For the upcoming months, I look forward to wearing an archival Comme des Garcons Homme topcoat purchased second hand from a friend, my Kenzo tiger embroidered sweatshirt, and my Fair Isle leopard crew sweater from Sibling."
Auguste on his Autumn favourites

Varsity jacket by Opening Ceremony, hooded sweatshirt by Raf Simons 1995, club collar shirt by Patrik Ervell, mock-pleat trousers by Patrik Ervell, belt by Topman, socks by Happy Socks, shoes by Comme des Garcons x Dr. Martens.

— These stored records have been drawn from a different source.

/-- OSC25_RETURN (R685): T continues without a step; REF_LOST stays until it is cleared. -/
def oscReturn (s : State) : State := tamperReturn (s.put CLK_STAT_REF_OK 1) 6

/-- PLL_LOSS_OF_LOCK: PLL `k` loses lock and relocks. -/
def pllLoss (s : State) (k : Nat) : State :=
  if k ≤ 8 then (s.put CLK_LOSS_LAST_PLL k).bump CLK_LOSS_COUNT else s

/-- Table 19.2: whether domain `d` is idle, where the state tells it. -/
def domIdle (s : State) (d : Nat) : Option Bool :=
  if 13 ≤ d ∧ d ≤ 20 then some (!s.flag (ADC_UNIT_STAT_RUNNING (d - 13)))
  else if 23 ≤ d ∧ d ≤ 26 then some (chState s (d - 23) == chUNBOUND)
  else if d = 27 then some (!s.flag GRD_CFG_EN)
  else if 28 ≤ d ∧ d ≤ 47 then some (let st := s.get (CD_STAT_STATE ((d - 28) / 5)); st == cdRESET || st == cdHALTED)
  else if 48 ≤ d ∧ d ≤ 111 then
    some (let st := s.get (PXE_PT_STAT_STATE (d - 48)); st == ptHALTED || st == ptWAITING || st == ptFAULTED)
  else if 161 ≤ d ∧ d ≤ 166 then some (s.get DRM_STAT_STATE == stSELF_REFRESH)
  else if 198 ≤ d ∧ d ≤ 200 then some (!s.flag NET_NVME_CFG_EN)
  else if 201 ≤ d ∧ d ≤ 204 then some (s.get HIF_LINK_WIDTH == 0)
  else if d = 205 then some (!s.flag VAL_CFG_EN)
  else if 206 ≤ d ∧ d ≤ 237 then some (let st := vstate s (d - 206); st == vpOFF || st == vpSLEEP)
  else if d = 243 then some (!s.flag SEC_STAT_DEBUG_OPEN)
  else none

/-- GATED of domain `d` (R686, R687): idle, not held and not NOGATE; free where the state does not tell what is idle. -/
def domGated (s : State) (d : Nat) : Bool :=
  !s.flag (CLK_DOM_STAT_NOGATE d) && !s.flag (CLK_DOM_CFG_HOLD d) && (domIdle s d).getD (Config.domIdle d s.free)

/-- LOCK (Table 19.1): PLLs 0–3 and 5 from S0; PLL4 with the link; PLL6 and PLL7 from INIT; PLL8 with the safety domain. -/
def pllLock (s : State) : Nat :=
  s.get CLK_STAT_LOCK + (if s.get HIF_LINK_WIDTH = 0 then 0 else 16) + (if s.get DRM_STAT_STATE = stOFF then 0 else 192) +
    (if s.saf.started then 256 else 0)

def liveClk (s : State) (k : FKey) : Option Nat :=
  if k = CLK_STAT_LOCK.key then some (pllLock s)
  else if k = (CLK_DOM_STAT_GATED k.i).key then some (b2n (domGated s k.i))
  else if k = (CLK_DOM_STAT_UNGATE_CNT k.i).key then some (Config.ungates k.i s.free)
  else none

/-! ### The tick counter (R42, R52) -/

/-- R42: `k` ticks of OSC32K in whole ns. -/
def tickNs (k : Nat) : Nat := k * 30517578125 / 1000000

/-- R42: the tick counter counts `k` ticks more, up to 2^48 − 1. -/
def countTicks (s : State) (k : Nat) : State := { s with aon := { s.aon with ticks := satAdd 48 s.aon.ticks k } }

/-- R42, R50, R52: T at the release of PORn. -/
def restoreT (s : State) : Nat :=
  if s.aon.tValid then s.aon.storedT + tickNs (s.aon.ticks + (if s.aon.unplanned then 1 else 0)) else 0

/-! ### The parked state (R691–R694) -/

/-- The mask of the wake sources that are asserted: balls WAKE0 and WAKE1 held for 10 ms at a level, the alarm, a latched
tamper event (Table 19.5). -/
def wakeMask (s : State) (w0 w1 : Option Bool) : Nat :=
  let ball (x : Option Bool) (pol : Fld) : Bool := match x with | some l => l == s.flag pol | none => false
  b2n (ball w0 PWR_WAKE_CFG_WAKE0_POL) + 2 * b2n (ball w1 PWR_WAKE_CFG_WAKE1_POL) +
    4 * b2n (s.aon.parked && s.get PWR_ALARM_S * 32768 ≤ s.aon.ticks) + 8 * b2n (!s.sec.parked.isEmpty)

/-- PWR_WAKE_CFG by source, in the same order. -/
def wakeEnabled (s : State) : Nat :=
  s.get PWR_WAKE_CFG_WAKE0_EN + 2 * s.get PWR_WAKE_CFG_WAKE1_EN + 4 * s.get PWR_WAKE_CFG_ALARM_EN + 8 * s.get PWR_WAKE_CFG_TAMPER_EN

def andMask (a b : Nat) : Nat := (BitVec.ofNat 4 a &&& BitVec.ofNat 4 b).toNat
def orMask (w a b : Nat) : Nat := (BitVec.ofNat w a ||| BitVec.ofNat w b).toNat

/-- WAKE_SOURCE (R693, R694): an enabled source ends the parked state; one during the sequence is latched and acts once PWREN
has been low for 100 ms. `k` ticks have passed since the last row that showed the counter. -/
def wakeSource (s : State) (w0 w1 : Option Bool) (k : Nat) : State :=
  let s := s.when s.aon.parked (fun s => countTicks s k)
  let m := wakeMask s w0 w1
  if s.aon.parking.isSome then { s with aon := { s.aon with wake := orMask 4 s.aon.wake (andMask m (wakeEnabled s)) } }
  else if !s.aon.parked then s
  else if andMask m (wakeEnabled s) ≠ 0 ∧ s.aon.wake = 0 ∨ s.aon.wake ≠ 0 ∧ 3277 ≤ s.aon.ticks then
    ({ s with aon := { s.aon with parked := false, wake := 0 } } : State).put PWR_WAKE_CAUSE_CAUSE (orMask 4 m s.aon.wake)
  else s

/-- The host loses the link and every instance stops (R691). -/
def hostStop (s : State) : State :=
  let s := s.puts [(HIF_LINK_SPEED, 0), (HIF_LINK_WIDTH, 0)]
  let s := (knownRings s).foldl (fun s r =>
    (s.setRing r { s.ring r with descs := [], wait := [] }).puts [(HIF_RING_CTX7_STATE r, rsDISABLED), (HIF_RING_CTX0_EN r, 0)]) s
  { s with hif := { s.hif with bme := [], crs := true }, ins := { s.ins with held := [] } }

/-- PARK (R691): refused while a channel is out of STO; else steps 1 to 3 begin. -/
def park (s : State) (m : Nat) : State :=
  if !isMC m then s.refuseWrite m 3 4
  else if s.aon.parking.isSome then s
  else if (List.range 4).any (fun n => chState s n != chUNBOUND && chState s n != chSTO) then s.put PWR_STAT_PARK_REFUSED 1
  else
    let s := ({ s with aon := { s.aon with parking := some s.T } } : State).put PWR_STAT_STATE 1
    let s := odoTotal (sleepAll (hostStop s) m)
    ldgPush s (ckptReq none)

Thursday 20 September 2012

3939 Go West

"Go west, life is peaceful there.
Go west, lots of open air.
Go west to begin life new.
Go west, this is what we'll do.
Go west, sun in winter time.
Go west, we will do just fine.
Go wes t where the skies are blue.
Go west, this and more we'll do."

In the tumultuous seas of spurious, pointless and head scratchily strange pop up ventures, we desperately cling on to the rare examples of worthwhile and fruitful match ups. The recent coming together of 3939 and The Shop at Bluebird is such an example and duly leaves us humming Go West (The Pet Shop Boys version, of course) as we reach for our wallet. Expanding from its bustling East London enclave, which sees it neighbour the likes of Present, Anthem and Hostem to name but a few exciting independents to be explored locally, 3939 has now landed in to the welcoming arms of one of our favourite West London haunts. From Kingsland Road to Kings Road, E2 to SW3, east meets west in a happy marriage that sees the perfect east London shop within a west London postal code.

A unique destination, 3939 Shop at Bluebird builds on the exciting co-operative lifestyle and retail foundations laid in Shoreditch and provides the opportunity for a new customer base to discover carefully selected well crafted artifacts and product by lesser-known brands, many appearing for the first time in the UK and from across the world. Also featured are many talented, new artists commissioned exclusively for this occasion to be showcased in the 3939 gallery. From Ashley Joiner's film that lights up the back wall to framed Beatrice Boyle prints, luxurious Jas MB totes to scrumptious Sibling knits, splendid Postalco stationary and wardrobe staples by Dodd, discovery is at every turn. Below are just a few of the things that caught my eye and captured my imagination at the launch event on Wednesday morning...


Designed by a group of creative friends and leaders in their field within the creative industries of fashion, retail, design and art direction, 3939 Shop at Bluebird brings a truly independent daring vision and youthful energy into this new pop-up space in Chelsea. Go West.